Re DPC, I would like to know just how independent they are from corporation control. Secondly, why do they still carry the DaVita name if they are now independent of Davita? Re DaVita, I was in two different DaVita units in totally different states. Both units were filthy and the care was substandard. We were given ice for our water from an ice machine that was full of mildew that anyone could plainly see. I find it hypocritcal that DaVita started a group that they say is a patient advocacy group when two of their own units, I’m sure there are more, would not have passed inspection, yet they bill themselves as the # 1 dialysis corp… And I would want the assurance that patients are not going to be silenced as in the previous DPC meetings before they became indpendent of DaVita.
So, I would like answers to these questions and others before I joined. Can you find out about this or lead me to someone who can? I want nothing more than to work with other patients for patient care/rights, but NOT in the manner of the previous DPC group. I want an honest group with no strings attached to corporate control.
I’ve been associated with DPC for six months. They keep the name DaVita so that it is clear that it is an industry funded patient led organization. They are saying upfront that this organization is funded by DaVita and other corporate sponsors. As Rich pointed out HDC has numerous corporate sponsors as does AAKP, NKF, Renal Support Network and many others.

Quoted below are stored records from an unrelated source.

-- ==== Sys2Proof/Laws/KeepsStep.lean ====
section
/-! SUPPORT. Every operation of the phases of a step, job start, pen links and herd ports keeps what the module keeps
(Keeps): one lemma per operation, cited instead of its text. -/

-- Checked one theorem at a time: the package as one text then needs less memory.
set_option Elab.async false

namespace Sys2Proof.Machine

/-! ## Phases -/

theorem State.clearMessages_keeps (s) : Keeps s (State.clearMessages s) :=
  Keeps.lit (Keeps.refl _) rfl rfl rfl rfl rfl rfl rfl

theorem State.closeConnections_keeps (s) : Keeps s (State.closeConnections s) :=
  Keeps.lit (Keeps.refl _) rfl rfl rfl rfl rfl rfl rfl

theorem State.toIdle_keeps (s) : Keeps s (State.toIdle s) := by
  unfold State.toIdle
  repeat' first
    | with_reducible exact Keeps.refl _
    | with_reducible apply Keeps.of (State.closeConnections_keeps _)
    | with_reducible apply Keeps.of (State.exportJobEnded_keeps _)
    | with_reducible apply Keeps.of (State.settleVersions_keeps _)
    | (fail_if_no_progress (with_reducible refine Keeps.lit ?_ rfl rfl rfl rfl rfl rfl rfl))

theorem State.claimSlot_keeps (s x0) : Keeps s (State.claimSlot s x0) := by
  unfold State.claimSlot
  repeat' first
    | with_reducible exact Keeps.refl _
    | (with_reducible apply Keeps.ite) <;> intro _
    | (fail_if_no_progress (with_reducible refine Keeps.lit ?_ rfl rfl rfl rfl rfl rfl rfl))

theorem State.enterHalted_keeps (s) : Keeps s (State.enterHalted s) := by
  refine Keeps.trans ?_ (State.exportJobEnded_keeps _)
  exact Keeps.lit (Keeps.refl _) rfl rfl rfl rfl rfl rfl rfl

theorem State.holdChannels_keeps (s) : Keeps s (State.holdChannels s) := by
  unfold State.holdChannels
  repeat' first
    | with_reducible exact Keeps.refl _
    | with_reducible apply Keeps.of (State.setChannel_keeps _ _ _)
    | (with_reducible apply Keeps.of (Keeps.foldl (fun t x => ?_) _ _))
    | split

theorem State.offerWatch_keeps (s x0) : Keeps s (State.offerWatch s x0) := by
  unfold State.offerWatch
  repeat' first
    | with_reducible exact Keeps.refl _
    | (with_reducible apply Keeps.ite) <;> intro _
    | with_reducible apply Keeps.of (State.acceptRecord_keeps _ _ _)
    | with_reducible apply Keeps.of (State.raiseOnce_keeps _ _ _ _ _ _ _)
    | (fail_if_no_progress (with_reducible refine Keeps.lit ?_ rfl rfl rfl rfl rfl rfl rfl))

theorem State.endPhaseAt_keeps (s x0 x1) : Keeps s (State.endPhaseAt s x0 x1) :=
  Keeps.lit (Keeps.refl _) rfl rfl rfl rfl rfl rfl rfl

theorem State.endPhase_keeps (s x0) : Keeps s (State.endPhase s x0) :=
  Keeps.lit (Keeps.refl _) rfl rfl rfl rfl rfl rfl rfl

theorem State.closeStep_keeps (s) : Keeps s (State.closeStep s) := by
  unfold State.closeStep
  repeat' first
    | with_reducible exact Keeps.refl _
    | (with_reducible apply Keeps.ite) <;> intro _
    | with_reducible apply Keeps.of (State.reportDone_keeps _)
    | with_reducible apply Keeps.of (State.endPhase_keeps _ _)
    | with_reducible apply Keeps.of (State.toIdle_keeps _)
    | (fail_if_no_progress (with_reducible refine Keeps.lit ?_ rfl rfl rfl rfl rfl rfl rfl))

theorem State.deferEvals_keeps (s) : Keeps s (State.deferEvals s) :=
  Keeps.lit (Keeps.refl _) rfl rfl rfl rfl rfl rfl rfl

theorem State.deferSlot_keeps (s x0) : Keeps s (State.deferSlot s x0) := by
  unfold State.deferSlot
  repeat' first
    | with_reducible assumption
    | with_reducible exact Keeps.refl _
    | (with_reducible apply Keeps.ite) <;> intro _
    | with_reducible apply Keeps.of (State.raise_keeps _ _ _ _ _ _)
    | with_reducible apply Keeps.of (State.deferEvals_keeps _)
    | (fail_if_no_progress (with_reducible refine Keeps.lit ?_ rfl rfl rfl rfl rfl rfl rfl))

theorem State.grantSlot_keeps (s x0) : Keeps s (State.grantSlot s x0) := by
  unfold State.grantSlot
  repeat' first
    | with_reducible exact Keeps.refl _
    | (with_reducible apply Keeps.ite) <;> intro _
    | with_reducible apply Keeps.of (State.keepCounts_keeps _)
    | with_reducible apply Keeps.of (State.holdChannels_keeps _)
    | (fail_if_no_progress (with_reducible refine Keeps.lit ?_ rfl rfl rfl rfl rfl rfl rfl))

theorem State.grantNext_keeps (x0 s) : Keeps s (State.grantNext x0 s) := by
  induction x0 generalizing s with
  | zero => exact State.closeStep_keeps s
  | succ n ih =>
    unfold State.grantNext
    split
    · exact State.closeStep_keeps s
    · exact Keeps.ite (fun _ => State.grantSlot_keeps _ _) (fun _ => (State.deferSlot_keeps _ _).trans (ih _))

theorem State.beginPhase_keeps (s x0) : Keeps s (State.beginPhase s x0) := by
  unfold State.beginPhase
  repeat' first
    | with_reducible assumption
    | with_reducible exact Keeps.refl _
    | (with_reducible apply Keeps.ite) <;> intro _
    | with_reducible apply Keeps.of (State.endReplay_keeps _)
    | (fail_if_no_progress (with_reducible refine Keeps.lit ?_ rfl rfl rfl rfl rfl rfl rfl))

theorem State.startBackward_keeps (s x0 x1) : Keeps s (State.startBackward s x0 x1) := by
  unfold State.startBackward
  repeat' first
    | with_reducible assumption
    | with_reducible exact Keeps.refl _
    | (with_reducible apply Keeps.ite) <;> intro _
    | with_reducible apply Keeps.of (State.endPhaseAt_keeps _ _ _)
    | with_reducible apply Keeps.of (State.beginPhase_keeps _ _)
    | (fail_if_no_progress (with_reducible refine Keeps.lit ?_ rfl rfl rfl rfl rfl rfl rfl))

theorem State.startChurns_keeps (s) : Keeps s (State.startChurns s) :=
  Keeps.lit (Keeps.refl _) rfl rfl rfl rfl rfl rfl rfl

theorem State.finishBatches_keeps (s x0) : Keeps s (State.finishBatches s x0) := by
  unfold State.finishBatches
  repeat' first
    | with_reducible exact Keeps.refl _
    | with_reducible apply Keeps.of (State.finishBatch_keeps _ _ _)
    | (with_reducible apply Keeps.of (Keeps.foldl (fun t x => ?_) _ _))

theorem State.countStep_keeps (s) : Keeps s (State.countStep s) :=
  Keeps.lit (Keeps.refl _) rfl rfl rfl rfl rfl rfl rfl

theorem State.commitSwaps_keeps (s) : Keeps s (State.commitSwaps s) := by
  unfold State.commitSwaps
  repeat' first
    | with_reducible exact Keeps.refl _
    | with_reducible apply Keeps.of (State.commitSwap_keeps _ _ _ _)
    | (with_reducible apply Keeps.of (Keeps.foldl (fun t x => ?_) _ _))

theorem State.commitStep_keeps (s) : Keeps s (State.commitStep s) := by
  unfold State.commitStep
  repeat' first
    | with_reducible exact Keeps.refl _
    | with_reducible apply Keeps.of (State.runVectors_keeps _ _)
    | with_reducible apply Keeps.of (State.formDigests_keeps _)
    | with_reducible apply Keeps.of (State.clearMessages_keeps _)
    | with_reducible apply Keeps.of (State.endPhase_keeps _ _)
    | with_reducible apply Keeps.of (State.exportSweepEnded_keeps _)
    | with_reducible apply Keeps.of (State.finishBatches_keeps _ _)
    | with_reducible apply Keeps.of (State.sweepStats_keeps _)
    | with_reducible apply Keeps.of (State.countStep_keeps _)
    | with_reducible apply Keeps.of (State.commitSwaps_keeps _)

theorem State.startExchange_keeps (s x0) : Keeps s (State.startExchange s x0) := by
  unfold State.startExchange
  repeat' first
    | with_reducible exact Keeps.refl _
    | (with_reducible apply Keeps.ite) <;> intro _
    | with_reducible apply Keeps.of (State.sendAppends_keeps _)
    | with_reducible apply Keeps.of (State.beginPhase_keeps _ _)
    | with_reducible apply Keeps.of (State.mergePartial_keeps _)
    | (fail_if_no_progress (with_reducible refine Keeps.lit ?_ rfl rfl rfl rfl rfl rfl rfl))

theorem State.startForward_keeps (s x0 x1) : Keeps s (State.startForward s x0 x1) := by
  unfold State.startForward
  repeat' first
    | with_reducible assumption
    | with_reducible exact Keeps.refl _
    | (with_reducible apply Keeps.ite) <;> intro _
    | with_reducible apply Keeps.of (State.endPhaseAt_keeps _ _ _)
    | with_reducible apply Keeps.of (State.beginPhase_keeps _ _)
    | (fail_if_no_progress (with_reducible refine Keeps.lit ?_ rfl rfl rfl rfl rfl rfl rfl))

theorem State.waitExport_keeps (s) : Keeps s (State.waitExport s) := by
  unfold State.waitExport
  repeat' first
    | with_reducible exact Keeps.refl _
    | (with_reducible apply Keeps.ite) <;> intro _
    | with_reducible apply Keeps.of (State.raise_keeps _ _ _ _ _ _)
    | with_reducible apply Keeps.of (State.declareExcess_keeps _)
    | (fail_if_no_progress (with_reducible refine Keeps.lit ?_ rfl rfl rfl rfl rfl rfl rfl))

theorem State.claimMaintenance_keeps (s) : Keeps s (State.claimMaintenance s) := by
  unfold State.claimMaintenance
  repeat' first
    | with_reducible exact Keeps.refl _
    | (with_reducible apply Keeps.ite) <;> intro _
    | with_reducible apply Keeps.of (State.raise_keeps _ _ _ _ _ _)
    | with_reducible apply Keeps.of (State.claimSlot_keeps _ _)

theorem State.endMerge_keeps (s x0) : Keeps s (State.endMerge s x0) := by
  unfold State.endMerge
  repeat' first
    | with_reducible exact Keeps.refl _
    | (with_reducible apply Keeps.ite) <;> intro _
    | with_reducible apply Keeps.of (State.endEpoch_keeps _ _)
    | with_reducible apply Keeps.of (State.shareWatch_keeps _)
    | with_reducible apply Keeps.of (State.endPhase_keeps _ _)
    | with_reducible apply Keeps.of (State.endReplay_keeps _)
    | with_reducible apply Keeps.of (State.claimMaintenance_keeps _)
    | with_reducible apply Keeps.of (State.endNoise_keeps _ _)

theorem State.endEvaluation_keeps (s) : Keeps s (State.endEvaluation s) := by
  unfold State.endEvaluation
  repeat' first
    | with_reducible assumption
    | with_reducible exact Keeps.refl _
    | with_reducible apply Keeps.of (State.finishBatches_keeps _ _)
    | with_reducible apply Keeps.of (State.clearMessages_keeps _)
    | (fail_if_no_progress (with_reducible refine Keeps.lit ?_ rfl rfl rfl rfl rfl rfl rfl))

theorem State.endSlot_keeps (s) : Keeps s (State.endSlot s) := by
  unfold State.endSlot
  repeat' first
    | with_reducible exact Keeps.refl _
    | (with_reducible apply Keeps.ite) <;> intro _
    | with_reducible apply Keeps.of (State.grantNext_keeps _ _)
    | with_reducible apply Keeps.of (State.endEvaluation_keeps _)
    | (fail_if_no_progress (with_reducible refine Keeps.lit ?_ rfl rfl rfl rfl rfl rfl rfl))
    | split

theorem State.timed_keeps (s x0) : Keeps s (State.timed s x0) :=
  Keeps.lit (Keeps.refl _) rfl rfl rfl rfl rfl rfl rfl

theorem State.startMerge_keeps (s x0) : Keeps s (State.startMerge s x0) := by
  unfold State.startMerge
  repeat' first
    | with_reducible exact Keeps.refl _
    | (with_reducible apply Keeps.ite) <;> intro _
    | with_reducible apply Keeps.of (State.endPhaseAt_keeps _ _ _)
    | with_reducible apply Keeps.of (State.beginPhase_keeps _ _)
    | with_reducible apply Keeps.of (State.mergeRows_keeps _)

theorem State.startSweep_keeps (s x0) : Keeps s (State.startSweep s x0) := by
  unfold State.startSweep
  repeat' first
    | with_reducible exact Keeps.refl _
    | (with_reducible apply Keeps.ite) <;> intro _
    | with_reducible apply Keeps.of (State.endPhaseAt_keeps _ _ _)
    | with_reducible apply Keeps.of (State.beginPhase_keeps _ _)
    | with_reducible apply Keeps.of (State.startChurns_keeps _)
    | with_reducible apply Keeps.of (State.waitExport_keeps _)
    | with_reducible apply Keeps.of (State.writeAppends_keeps _)
    | (fail_if_no_progress (with_reducible refine Keeps.lit ?_ rfl rfl rfl rfl rfl rfl rfl))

Because of DPC I was able to go to D.C. and tell three Congressman and thre Senators my personal story has I lobbied for HB 1193 and its companion. Because of DPC I will be attending a CMS conference sponsored by the National Kidney Foundation on Interpretive Guidelines - A Community Forum that is being organized with help from our own Beth Witten. When I’m there I will be representing DPC but telling “my” story. They have provided me with tremendous opportunities to advance the needs of all end stage renal disease patients.
I’ve met most of their board members who for the most part are ESRD patients. Yes there are some DaVita staff on the board. Most successful Non profit organization have corporate representatives on their Board of Directors. Their membership provides a direct link to the funders. Without the funders the organizations would not be in existence. Dori, how well would HDC meet its mission without corporate funding?
I don’t see dialysis suppliers as the enemy. Actually, I quite thankful that they provide the services and products that they do.
There probably is a need for a dialysis patient based advocacy group that is funded only by membership donations. Despite the thousands on dialysis, my guess is such a group would never get enough funds to bend a Congressman’s ear let a lone buy a plane ticket to DC. Such a group would most likely succeed on the backs of a dedicated few individuals who would put in thousands of hours. When they retired, such a group would quickly be forgotten.
So for me, my six months with DPC have been tremendous. I believe I am making much more of a difference now that I’m a member.